WORK TO COMPLETE: Starting with the first line below, reproduce each line exactly until you have included the one bearing "The controller of".

Segment Start: GIVEN DATA

-- ==== Sys2Proof/Machine/Dram.lean ====
section
/-!
DEFINITION. The DRAM controllers (11_dram_controller.md): corrected and uncorrectable reads, parity recovery,
repair records, temperatures, retraining and the scrubber.
-/

namespace Sys2Proof.Machine

open Sys2Proof

/-- The controller of a memory unit: `DDRC[n]` at n, `HBMC[n]` at 8 + n. -/
def memIndex (unit : Nat) : Nat := if unitClass unit = 1 then unitNum unit else 8 + unitNum unit

/-- The station of a controller's subchannel or pseudo-channel (R99, R333). -/
def memStation (n sub : Nat) : Nat := if n < 8 then 16 + 2 * n + sub % 2 else n - 8

/-- The unit ID of a controller. -/
def memUnitId (n : Nat) : Nat := if n < 8 then 0x0100 + n else 0x0200 + (n - 8)

/-- The memory unit of a station (R99). -/
def stationUnit (st : Nat) : Nat := if st < 16 then 0x0200 + st else 0x0100 + (st - 16) / 2

/-- The geometry of a controller's memory (R328). -/
def Dev.geoOf (s : Dev) (n : Nat) : Option Geo := s.forme.run.map fun f => if n < 8 then f.dimm else f.hbm

/-! ### Error capture and repair records (R342, R347, R349) -/

/-- Rank or stack ID, chip ID, bank group and bank of a flattened bank number (R334). -/
def Geo.unflat (g : Geo) (bank : Nat) : Nat × Nat × Nat × Nat :=
  let ba := bank % 2 ^ g.ba
  let bg := bank / 2 ^ g.ba % 2 ^ g.bg
  let hi := bank / 2 ^ (g.ba + g.bg)
  if g.gen = 2 then (hi, 0, bg, ba) else (hi / 2 ^ g.cid, hi % 2 ^ g.cid, bg, ba)

/-- The first error since VALID was cleared is captured (R342). -/
def Dev.captureMem (s : Dev) (f : FaultOp) (ue : Bool) : Dev :=
  let n := memIndex f.unit
  if s.bit (.MEM_ERR_INFO_VALID n) then s
  else match s.geoOf n with
    | none => s
    | some g =>
      let (rank, cid, bg, ba) := g.unflat f.bank
      s.setL [(.MEM_ERR_INFO_VALID n, 1), (.MEM_ERR_INFO_UE n, b2n ue), (.MEM_ERR_INFO_SUB n, if n < 8 then f.sub else (n - 8) % 2),
        (.MEM_ERR_INFO_RANK n, rank), (.MEM_ERR_INFO_CID n, cid), (.MEM_ERR_INFO_BG n, bg), (.MEM_ERR_INFO_BA n, ba),
        (.MEM_ERR_INFO_COL n, f.col), (.MEM_ERR_ROW_ROW n, f.row), (.MEM_ERR_SYN_POSITION n, f.pos), (.MEM_ERR_SYN_MULTI n, b2n ue),
        (.MEM_ERR_SYN_SYNDROME n, f.synd)]

/-- The repair counts of a controller (`_REPAIR`, `_LANE`, `_STATUS.REPAIR_PENDING`). -/
def Dev.showRepair (s : Dev) (n : Nat) : Dev :=
  let u := memUnitId n
  let rows := (s.mem.rows.filter (fun r => r.unit == u)).length
  let gone := (s.mem.rows.filter (fun r => r.unit == u && r.exhausted)).length
  let lanes := (s.mem.lanes.filter (fun l => l.1 == u)).length
  s.setL [(.MEM_REPAIR_PENDING n, min rows 255), (.MEM_REPAIR_EXHAUSTED n, min gone 255), (.MEM_LANE_PENDING n, min lanes 15),
    (.MEM_STATUS_REPAIR_PENDING n, b2n (decide (rows + lanes > 0)))]

/-- A row reaches a repair record (R347). -/
def Dev.recordRow (s : Dev) (unit sub bank row : Nat) : Dev :=
  if s.mem.rows.any (fun r => r.unit == unit && r.sub == sub && r.bank == bank && r.row == row) then s
  else ((s.modMem fun m => { m with rows := m.rows ++ [⟨unit, sub, bank, row, false⟩] }).post 0x5006 unit unit bank row).showRepair (memIndex unit)

/-- A lane of an HBM2E pseudo-channel is recorded for repair (R349). The manual does not say which of a symbol's
lanes it is: a free value (assumption 2). -/
def Dev.recordLane (s : Dev) (unit n : Nat) : Dev :=
  let lane := s.freeVal 7
  let t := s.drawn
  ((t.modMem fun m => { m with lanes := m.lanes ++ [(unit, lane)] }).post 0x500A unit unit lane n).showRepair (memIndex unit)

/-- The key of a row of a station in the count of correctable errors. -/
def rowKey (st bank row : Nat) : Nat := (st * 1024 + bank) * 2 ^ 18 + row

/-- A station's table of row counts holds 64 entries (R347); a row that finds it full is not counted
(assumption 41). -/
def Dev.countRow (s : Dev) (f : FaultOp) : Dev :=
  let n := memIndex f.unit
  let st := memStation n f.sub
  let k := rowKey st f.bank f.row
  let c := s.mem.rowCe.getD k 0 + 1
  let used := s.mem.rowCe.count (fun x _ => x / 2 ^ 28 == st)
  let limit := s.get (.MEM_ECC_CTRL_ROW_CE_LIMIT n)
  if (s.mem.rowCe.get? k).isNone = true ∧ used ≥ 64 then s
  else
    let t := s.modMem fun m => { m with rowCe := m.rowCe.put k c }
    if limit ≠ 0 ∧ c ≥ limit then (t.modMem fun m => { m with rowCe := m.rowCe.del k }).recordRow f.unit f.sub f.bank f.row else t

/-- Corrections at one symbol position of an HBM2E pseudo-channel (R349). -/
def Dev.countSymbol (s : Dev) (f : FaultOp) : Dev :=
  let n := memIndex f.unit
  let k := n * 64 + f.pos
  let c := s.mem.symCe.getD k 0 + 1
  let limit := s.get (.MEM_ECC_CTRL_ROW_CE_LIMIT n)
  let t := s.modMem fun m => { m with symCe := m.symCe.put k c }
  if n ≥ 8 ∧ limit ≠ 0 ∧ c = limit then t.recordLane f.unit c else t

/-! ### Corrected and uncorrectable reads (R340, R341) -/

/-- A corrected read: counted, captured, and its line is written back (R340, R342, R347). -/
def Dev.dramCe (s : Dev) (f : FaultOp) (injected : Bool) : Dev :=
  let n := memIndex f.unit
  let k := n * 64 + f.pos
  let s1 := (s.inc (.MEM_CE_CE n)).captureMem f false
  let s2 := s1.modMem fun m => { m with
    devCe := m.devCe.put k (sat32 (m.devCe.getD k 0 + 1)),
    backs := match f.la with | some la => m.backs ++ [⟨f.unit, la, false⟩] | none => m.backs }
  let s3 := s2.post 0x5001 f.unit f.unit (f.bank * 2 ^ 18 + f.row) f.pos
  ((s3.countRow f).countSymbol f).countFault { f with recovered := true } false injected

/-- An uncorrectable read waits for its one re-read (R341). -/
def Dev.dramUe (s : Dev) (f : FaultOp) (injected : Bool) : Dev :=
  let n := memIndex f.unit
  let t := (s.captureMem f true).set (.MEM_STATUS_UE_SEEN n) 1
  t.modMem fun m => { m with rereads := m.rereads ++ [⟨f.unit, f.bank, f.row, f.la, false, injected, (s.twin.oseq, s.cal.cycle), f.tick, f.sub, f.req⟩] }

/-- The poison pattern goes into a line where it lies in its tier, unless a write was issued after the read
(R341, R134). -/
def Dev.poisonTier (s : Dev) (la unit : Nat) : Dev :=
  let folio := la / 64
  let e := s.tier.entry folio
  match s.tier.resident folio e with
  | none => s
  | some d =>
    if (d.line (la % 64)).poison then s
    else
      let t := s.modTier fun r => r.modResident folio e (fun x => x.put (la % 64) { x.line (la % 64) with poison := true })
      (t.groupChanged folio).poisonLogged la unit

/-- The re-read of an uncorrectable read, in the next cycle (R341). `good`: it decoded. -/
def Dev.rereadDone (s : Dev) (unit bank row : Nat) (good : Bool) : Dev :=
  match s.mem.rereads.find? (fun r => r.unit == unit && r.bank == bank && r.row == row) with
  | none => s
  | some r =>
    let n := memIndex unit
    let f : FaultOp := { unit := unit, kind := 6, recovered := good, tick := r.tick, bank := bank, row := row, col := 0, pos := 0,
                         synd := 0, sub := r.sub, la := r.line, req := r.req }
    let t := s.modMem fun m => { m with rereads := m.rereads.erase r }
    if good then ((t.post 0x5002 unit unit (bank * 2 ^ 18 + row) 0).recordRow unit r.sub bank row).countFault f false r.injected (some r.found)
    else
      let writes := r.line.isSome && !r.newer
      let u := t.inc (.MEM_UE_UE n)
      let v := match r.line with
        | some la => if r.newer then u.inc (.MEM_WB_DROPPED_WB_DROPPED n) else (u.inc (.MEM_POISON_POISON n)).poisonTier la unit
        | none => u
      ((v.post 0x5002 unit unit (bank * 2 ^ 18 + row) (b2n writes)).recordRow unit r.sub bank row).countFault f writes r.injected (some r.found)

/-- Corrected lines are written back, or dropped where a write was issued after the read (R340): the C3 work of
a cycle. -/
def Dev.writeBacks (s : Dev) : Dev :=
  (s.each s.mem.backs fun t b => if b.newer then t.inc (.MEM_WB_DROPPED_WB_DROPPED (memIndex b.unit)) else t).modMem fun m => { m with backs := [] }

/-! ### Parity recovery (R343 to R346) -/

/-- PARITY_ALERT at a station: `lost` are the stamps of the requests whose commands were lost, `refreshes` the
refreshes lost, `commands` all commands lost; the requests wait at the station's input again (R344). `held`: the failing command was still in the retry buffer; where it
was not, the requests end (R346). -/
def Dev.parityAlert (s : Dev) (st : Nat) (lost : List Nat) (refreshes commands : Nat) (held : Bool) : Dev :=
  let unit := stationUnit st
  let n := memIndex unit
  let f : FaultOp := { unit := unit, kind := 7, recovered := held, tick := s.stamp % 4096, bank := 0, row := 0, col := 0, pos := 0, synd := 0,
                       sub := 0, la := none }
  let g := s.mem.gates.getD st ⟨[], 0⟩
  let s1 := ((s.inc (.MEM_ALERTS_ALERTS n)).set (.MEM_STATUS_ALERT_SEEN n) 1).set (.MEM_STATUS_GATED n) 1
  let s2 := (s1.modMem fun m => { m with gates := m.gates.put st ⟨g.lost ++ (if held then lost else []), g.refreshes + refreshes⟩ }).modCal fun c =>
    { c with requests := c.requests.map fun r => if held ∧ r.station = st ∧ lost.contains r.stamp = true then { r with served := false } else r }
  let s3 := s2.post 0x5003 unit unit st commands
  let s4 := if held then s3 else s3.post 0x5004 unit unit st lost.length
  s4.countFault f false false

/-- REPLAY_ENTRY: the station clears the parity-error state and ungates; the lost requests are served again
(R344). -/
def Dev.replayEntry (s : Dev) (st : Nat) : Dev :=
  match s.mem.gates.get? st with
  | none => s
  | some g =>
    let unit := stationUnit st
    let n := memIndex unit
    let t := s.modMem fun m => { m with gates := m.gates.del st }
    let still := t.mem.gates.any (fun e => stationUnit e.1 == unit)
    ((t.inc (.MEM_DEFERRED_DEFERRED n) g.lost.length).inc (.MEM_REF_POSTPONED_REF_POSTPONED n) g.refreshes).setB (.MEM_STATUS_GATED n) still

/-! ### Temperature and retraining (R337, R338, R584) -/

/-- A temperature above REF_TEMP, or one that stands for it (R337). -/
def Dev.memHot (s : Dev) (n temp : Nat) : Dev :=
  ((s.modMem fun m => { m with hot := setBit m.hot n }).set (.MEM_STATUS_REFRESH_SHORT n) 1).post 0x5005 (memUnitId n) (memUnitId n) temp
    (s.get (.MEM_TEMP_REF_TEMP n))

/-- The pair of a sideband slot agrees (R583). -/
def Dev.sbAgrees (s : Dev) (k : Nat) : Bool := s.get (.SB_SLOT_CHK_CHECK k) == 2 ^ 32 - 1 - s.get (.SB_SLOT_ADDR_SEL k)

/-- A reading of a controller's memory can arrive: HBM has its own sensor, a DIMM channel reads over the sideband slots of its DIMMs, which a pair
that disagrees holds (R13, R583). -/
def Dev.tempArrives (s : Dev) (n : Nat) : Bool :=
  decide (n ≥ 8) || (List.range (s.get (.MEM_CFG_DPC n))).any fun i => s.sbAgrees (2 * n + i)

/-- MEM_TEMP_READ: a temperature reading of a controller's memory, in °C (R337). -/
def Dev.memTemp (s : Dev) (n temp : Nat) : Dev :=
  if s.bit (.MEM_CFG_ENABLED n) = false ∨ s.tempArrives n = false then s
  else
    let t := (s.set (.MEM_TEMP_TEMP_MAX n) (min temp 255)).maxF (.MEM_TEMP_PEAK n) (min temp 255)
    if temp > s.get (.MEM_TEMP_REF_TEMP n) then t.memHot n temp else t.modMem fun m => { m with hot := clearBit m.hot n }

/-- TEMPERATURE_STALE: a DIMM reading left stale for 32 ms counts as above REF_TEMP (R584). -/
def Dev.memStale (s : Dev) (n : Nat) : Dev :=
  if s.bit (.MEM_CFG_ENABLED n) then s.memHot n (s.get (.MEM_TEMP_TEMP_MAX n)) else s

/-- TRAIN_RUN: periodic retraining of one rank or stack ID; `drift`: it found drift beyond the correction range
(R338). -/
def Dev.trainRun (s : Dev) (n sub : Nat) (drift : Bool) : Dev :=
  if drift then
    let unit := memUnitId n
    let f : FaultOp := { unit := unit, kind := 14, recovered := false, tick := s.stamp % 4096, bank := 0, row := 0, col := 0, pos := 0, synd := 0,
                         sub := sub, la := none }
    ((s.set (.MEM_STATUS_TRAIN_STEP n) 10).post 0x500B unit unit 10 sub).countFault f false false
  else s

/-- The scrubber's next read of a controller, with the error it found, if any (R339). -/
def Dev.scrubMem (s : Dev) (n : Nat) (err : Option FaultOp) : Dev :=
  if s.get (.MEM_ECC_CTRL_SCRUB_HOURS n) = 0 then s
  else
    let t := s.inc (.MEM_SCRUBBED_SCRUBBED n)
    match err with
    | none => t
    | some f => if f.kind = 5 then t.dramCe { f with unit := memUnitId n } false else if f.kind = 6 then t.dramUe { f with unit := memUnitId n, req := none } false else t

/-! ### Commands -/

/-- REPLAY_ENTRY (R344). -/
def execReplayEntry (station : Nat) (w : State) : Host.Outcome State Fault Refusal := finish w fun s => (s.replayEntry station)

/-- MEM_TEMP_READ (R337). -/
def execMemTempRead (n temp : Nat) (w : State) : Host.Outcome State Fault Refusal := finish w fun s => (s.memTemp n temp)

/-- TEMPERATURE_STALE (R584). -/
def execTemperatureStale (n : Nat) (w : State) : Host.Outcome State Fault Refusal := finish w fun s => (s.memStale n)

/-- TRAIN_RUN (R338). -/
def execTrainRun (n sub : Nat) (drift : Bool) (w : State) : Host.Outcome State Fault Refusal := finish w fun s => (s.trainRun n sub drift)

end Sys2Proof.Machine
end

Segment End: GIVEN DATA

EXERCISE ANSWER:
-- ==== Sys2Proof/Machine/Dram.lean ====
section
/-!
DEFINITION. The DRAM controllers (11_dram_controller.md): corrected and uncorrectable reads, parity recovery,
repair records, temperatures, retraining and the scrubber.
-/

namespace Sys2Proof.Machine

open Sys2Proof

/-- The controller of a memory unit: `DDRC[n]` at n, `HBMC[n]` at 8 + n. -/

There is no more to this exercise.